--- ASSIGNED TASK ---
Give the data a second time, exactly and in full.

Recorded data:
[Start of Attachment]
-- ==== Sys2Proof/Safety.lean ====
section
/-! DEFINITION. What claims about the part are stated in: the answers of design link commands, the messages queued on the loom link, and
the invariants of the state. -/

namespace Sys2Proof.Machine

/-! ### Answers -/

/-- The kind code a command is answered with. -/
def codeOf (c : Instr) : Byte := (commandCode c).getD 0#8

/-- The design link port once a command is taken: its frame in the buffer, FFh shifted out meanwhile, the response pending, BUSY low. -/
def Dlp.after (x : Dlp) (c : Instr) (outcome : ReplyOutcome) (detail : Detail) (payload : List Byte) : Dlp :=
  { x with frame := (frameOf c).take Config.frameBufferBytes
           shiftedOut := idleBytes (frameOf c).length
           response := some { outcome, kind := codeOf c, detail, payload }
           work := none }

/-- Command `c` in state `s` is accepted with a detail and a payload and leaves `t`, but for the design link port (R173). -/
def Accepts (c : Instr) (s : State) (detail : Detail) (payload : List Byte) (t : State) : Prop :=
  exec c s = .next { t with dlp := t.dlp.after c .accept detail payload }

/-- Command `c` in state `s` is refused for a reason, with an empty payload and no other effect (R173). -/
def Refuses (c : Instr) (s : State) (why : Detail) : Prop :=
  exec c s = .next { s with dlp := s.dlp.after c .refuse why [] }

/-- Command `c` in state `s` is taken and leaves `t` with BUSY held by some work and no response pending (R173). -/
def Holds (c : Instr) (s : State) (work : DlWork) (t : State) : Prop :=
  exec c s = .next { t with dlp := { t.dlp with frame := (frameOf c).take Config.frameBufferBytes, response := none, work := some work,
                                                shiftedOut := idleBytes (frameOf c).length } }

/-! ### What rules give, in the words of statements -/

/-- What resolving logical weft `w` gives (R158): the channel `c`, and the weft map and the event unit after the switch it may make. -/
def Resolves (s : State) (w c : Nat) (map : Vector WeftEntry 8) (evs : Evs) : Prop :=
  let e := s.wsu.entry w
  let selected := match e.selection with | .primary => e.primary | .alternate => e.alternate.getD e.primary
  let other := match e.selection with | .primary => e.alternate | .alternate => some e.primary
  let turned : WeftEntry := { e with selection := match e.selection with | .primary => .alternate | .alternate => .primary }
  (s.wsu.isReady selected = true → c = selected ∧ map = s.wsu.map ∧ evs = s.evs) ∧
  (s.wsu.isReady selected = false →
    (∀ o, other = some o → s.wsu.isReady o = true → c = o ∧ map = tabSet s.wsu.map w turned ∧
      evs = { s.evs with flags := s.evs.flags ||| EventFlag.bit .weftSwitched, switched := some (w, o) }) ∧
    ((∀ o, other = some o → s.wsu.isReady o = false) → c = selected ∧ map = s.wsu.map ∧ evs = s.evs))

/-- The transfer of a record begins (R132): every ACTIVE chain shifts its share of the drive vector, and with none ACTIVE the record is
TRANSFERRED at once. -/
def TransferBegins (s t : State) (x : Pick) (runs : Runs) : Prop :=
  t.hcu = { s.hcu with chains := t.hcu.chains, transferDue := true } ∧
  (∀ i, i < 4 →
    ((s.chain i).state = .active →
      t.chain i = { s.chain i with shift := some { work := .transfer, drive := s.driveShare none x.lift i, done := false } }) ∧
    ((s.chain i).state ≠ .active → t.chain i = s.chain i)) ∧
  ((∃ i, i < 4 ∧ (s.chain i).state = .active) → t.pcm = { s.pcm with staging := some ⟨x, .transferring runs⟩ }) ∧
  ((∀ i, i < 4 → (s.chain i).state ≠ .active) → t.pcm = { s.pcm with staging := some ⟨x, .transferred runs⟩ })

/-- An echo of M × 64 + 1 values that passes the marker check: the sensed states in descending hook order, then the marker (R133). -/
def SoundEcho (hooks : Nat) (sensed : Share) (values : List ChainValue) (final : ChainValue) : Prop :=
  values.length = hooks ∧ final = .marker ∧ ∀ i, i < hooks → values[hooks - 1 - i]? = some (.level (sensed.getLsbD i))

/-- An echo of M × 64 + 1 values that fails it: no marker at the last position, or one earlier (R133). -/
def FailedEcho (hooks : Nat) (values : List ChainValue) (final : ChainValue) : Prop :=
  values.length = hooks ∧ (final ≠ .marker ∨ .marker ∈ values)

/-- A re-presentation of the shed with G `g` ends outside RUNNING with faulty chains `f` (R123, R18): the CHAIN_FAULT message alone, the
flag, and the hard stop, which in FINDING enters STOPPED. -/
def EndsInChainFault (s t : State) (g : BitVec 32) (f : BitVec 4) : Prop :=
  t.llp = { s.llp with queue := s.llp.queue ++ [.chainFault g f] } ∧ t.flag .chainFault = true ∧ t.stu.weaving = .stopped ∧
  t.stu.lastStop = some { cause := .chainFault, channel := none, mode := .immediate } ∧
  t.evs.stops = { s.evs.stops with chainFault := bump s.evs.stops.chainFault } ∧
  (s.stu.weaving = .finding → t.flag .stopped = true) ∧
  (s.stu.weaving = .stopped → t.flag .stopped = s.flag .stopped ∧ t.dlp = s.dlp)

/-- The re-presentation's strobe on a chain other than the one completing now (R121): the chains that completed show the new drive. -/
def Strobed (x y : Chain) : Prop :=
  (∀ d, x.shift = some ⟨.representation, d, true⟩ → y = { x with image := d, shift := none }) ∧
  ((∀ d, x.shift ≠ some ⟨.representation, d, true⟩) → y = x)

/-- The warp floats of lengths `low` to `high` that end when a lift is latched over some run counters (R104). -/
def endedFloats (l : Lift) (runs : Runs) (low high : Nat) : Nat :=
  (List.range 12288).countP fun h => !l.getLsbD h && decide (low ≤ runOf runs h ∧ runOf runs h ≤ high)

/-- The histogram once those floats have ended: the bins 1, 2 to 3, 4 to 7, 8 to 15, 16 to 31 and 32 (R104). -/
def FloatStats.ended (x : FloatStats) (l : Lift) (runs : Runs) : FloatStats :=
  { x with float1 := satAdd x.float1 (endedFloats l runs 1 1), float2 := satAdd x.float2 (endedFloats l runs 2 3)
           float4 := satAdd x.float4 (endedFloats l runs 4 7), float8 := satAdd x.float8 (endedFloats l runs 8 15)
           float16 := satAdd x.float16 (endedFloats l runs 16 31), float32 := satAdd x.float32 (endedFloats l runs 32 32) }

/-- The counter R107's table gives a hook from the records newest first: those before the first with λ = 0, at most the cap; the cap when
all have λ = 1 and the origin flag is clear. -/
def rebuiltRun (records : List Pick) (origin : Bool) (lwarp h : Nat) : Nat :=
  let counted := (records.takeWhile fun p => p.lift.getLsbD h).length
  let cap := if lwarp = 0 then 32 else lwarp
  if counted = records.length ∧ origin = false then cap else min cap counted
[End of Attachment]
--- REPLY ---
-- ==== Sys2Proof/Safety.lean ====
section
/-! DEFINITION. What claims about the part are stated in: the answers of design link commands, the messages queued on the loom link, and
the invariants of the state. -/

namespace Sys2Proof.Machine

/-! ### Answers -/

/-- The kind code a command is answered with. -/
def codeOf (c : Instr) : Byte := (commandCode c).getD 0#8

/-- The design link port once a command is taken: its frame in the buffer, FFh shifted out meanwhile, the response pending, BUSY low. -/
def Dlp.after (x : Dlp) (c : Instr) (outcome : ReplyOutcome) (detail : Detail) (payload : List Byte) : Dlp :=
  { x with frame := (frameOf c).take Config.frameBufferBytes
           shiftedOut := idleBytes (frameOf c).length
           response := some { outcome, kind := codeOf c, detail, payload }
           work := none }

/-- Command `c` in state `s` is accepted with a detail and a payload and leaves `t`, but for the design link port (R173). -/
def Accepts (c : Instr) (s : State) (detail : Detail) (payload : List Byte) (t : State) : Prop :=
  exec c s = .next { t with dlp := t.dlp.after c .accept detail payload }

/-- Command `c` in state `s` is refused for a reason, with an empty payload and no other effect (R173). -/
def Refuses (c : Instr) (s : State) (why : Detail) : Prop :=
  exec c s = .next { s with dlp := s.dlp.after c .refuse why [] }

/-- Command `c` in state `s` is taken and leaves `t` with BUSY held by some work and no response pending (R173). -/
def Holds (c : Instr) (s : State) (work : DlWork) (t : State) : Prop :=
  exec c s = .next { t with dlp := { t.dlp with frame := (frameOf c).take Config.frameBufferBytes, response := none, work := some work,
                                                shiftedOut := idleBytes (frameOf c).length } }

/-! ### What rules give, in the words of statements -/

/-- What resolving logical weft `w` gives (R158): the channel `c`, and the weft map and the event unit after the switch it may make. -/
def Resolves (s : State) (w c : Nat) (map : Vector WeftEntry 8) (evs : Evs) : Prop :=
  let e := s.wsu.entry w
  let selected := match e.selection with | .primary => e.primary | .alternate => e.alternate.getD e.primary
  let other := match e.selection with | .primary => e.alternate | .alternate => some e.primary
  let turned : WeftEntry := { e with selection := match e.selection with | .primary => .alternate | .alternate => .primary }
  (s.wsu.isReady selected = true → c = selected ∧ map = s.wsu.map ∧ evs = s.evs) ∧
  (s.wsu.isReady selected = false →
    (∀ o, other = some o → s.wsu.isReady o = true → c = o ∧ map = tabSet s.wsu.map w turned ∧
      evs = { s.evs with flags := s.evs.flags ||| EventFlag.bit .weftSwitched, switched := some (w, o) }) ∧
    ((∀ o, other = some o → s.wsu.isReady o = false) → c = selected ∧ map = s.wsu.map ∧ evs = s.evs))

/-- The transfer of a record begins (R132): every ACTIVE chain shifts its share of the drive vector, and with none ACTIVE the record is
TRANSFERRED at once. -/
def TransferBegins (s t : State) (x : Pick) (runs : Runs) : Prop :=
  t.hcu = { s.hcu with chains := t.hcu.chains, transferDue := true } ∧
  (∀ i, i < 4 →
    ((s.chain i).state = .active →
      t.chain i = { s.chain i with shift := some { work := .transfer, drive := s.driveShare none x.lift i, done := false } }) ∧
    ((s.chain i).state ≠ .active → t.chain i = s.chain i)) ∧
  ((∃ i, i < 4 ∧ (s.chain i).state = .active) → t.pcm = { s.pcm with staging := some ⟨x, .transferring runs⟩ }) ∧
  ((∀ i, i < 4 → (s.chain i).state ≠ .active) → t.pcm = { s.pcm with staging := some ⟨x, .transferred runs⟩ })

/-- An echo of M × 64 + 1 values that passes the marker check: the sensed states in descending hook order, then the marker (R133). -/
def SoundEcho (hooks : Nat) (sensed : Share) (values : List ChainValue) (final : ChainValue) : Prop :=
  values.length = hooks ∧ final = .marker ∧ ∀ i, i < hooks → values[hooks - 1 - i]? = some (.level (sensed.getLsbD i))

/-- An echo of M × 64 + 1 values that fails it: no marker at the last position, or one earlier (R133). -/
def FailedEcho (hooks : Nat) (values : List ChainValue) (final : ChainValue) : Prop :=
  values.length = hooks ∧ (final ≠ .marker ∨ .marker ∈ values)

/-- A re-presentation of the shed with G `g` ends outside RUNNING with faulty chains `f` (R123, R18): the CHAIN_FAULT message alone, the
flag, and the hard stop, which in FINDING enters STOPPED. -/
def EndsInChainFault (s t : State) (g : BitVec 32) (f : BitVec 4) : Prop :=
  t.llp = { s.llp with queue := s.llp.queue ++ [.chainFault g f] } ∧ t.flag .chainFault = true ∧ t.stu.weaving = .stopped ∧
  t.stu.lastStop = some { cause := .chainFault, channel := none, mode := .immediate } ∧
  t.evs.stops = { s.evs.stops with chainFault := bump s.evs.stops.chainFault } ∧
  (s.stu.weaving = .finding → t.flag .stopped = true) ∧
  (s.stu.weaving = .stopped → t.flag .stopped = s.flag .stopped ∧ t.dlp = s.dlp)

/-- The re-presentation's strobe on a chain other than the one completing now (R121): the chains that completed show the new drive. -/
def Strobed (x y : Chain) : Prop :=
  (∀ d, x.shift = some ⟨.representation, d, true⟩ → y = { x with image := d, shift := none }) ∧
  ((∀ d, x.shift ≠ some ⟨.representation, d, true⟩) → y = x)

/-- The warp floats of lengths `low` to `high` that end when a lift is latched over some run counters (R104). -/
def endedFloats (l : Lift) (runs : Runs) (low high : Nat) : Nat :=
  (List.range 12288).countP fun h => !l.getLsbD h && decide (low ≤ runOf runs h ∧ runOf runs h ≤ high)

/-- The histogram once those floats have ended: the bins 1, 2 to 3, 4 to 7, 8 to 15, 16 to 31 and 32 (R104). -/
def FloatStats.ended (x : FloatStats) (l : Lift) (runs : Runs) : FloatStats :=
  { x with float1 := satAdd x.float1 (endedFloats l runs 1 1), float2 := satAdd x.float2 (endedFloats l runs 2 3)
           float4 := satAdd x.float4 (endedFloats l runs 4 7), float8 := satAdd x.float8 (endedFloats l runs 8 15)
           float16 := satAdd x.float16 (endedFloats l runs 16 31), float32 := satAdd x.float32 (endedFloats l runs 32 32) }

/-- The counter R107's table gives a hook from the records newest first: those before the first with λ = 0, at most the cap; the cap when
all have λ = 1 and the origin flag is clear. -/
def rebuiltRun (records : List Pick) (origin : Bool) (lwarp h : Nat) : Nat :=
  let counted := (records.takeWhile fun p => p.lift.getLsbD h).length
  let cap := if lwarp = 0 then 32 else lwarp
  if counted = records.length ∧ origin = false then cap else min cap counted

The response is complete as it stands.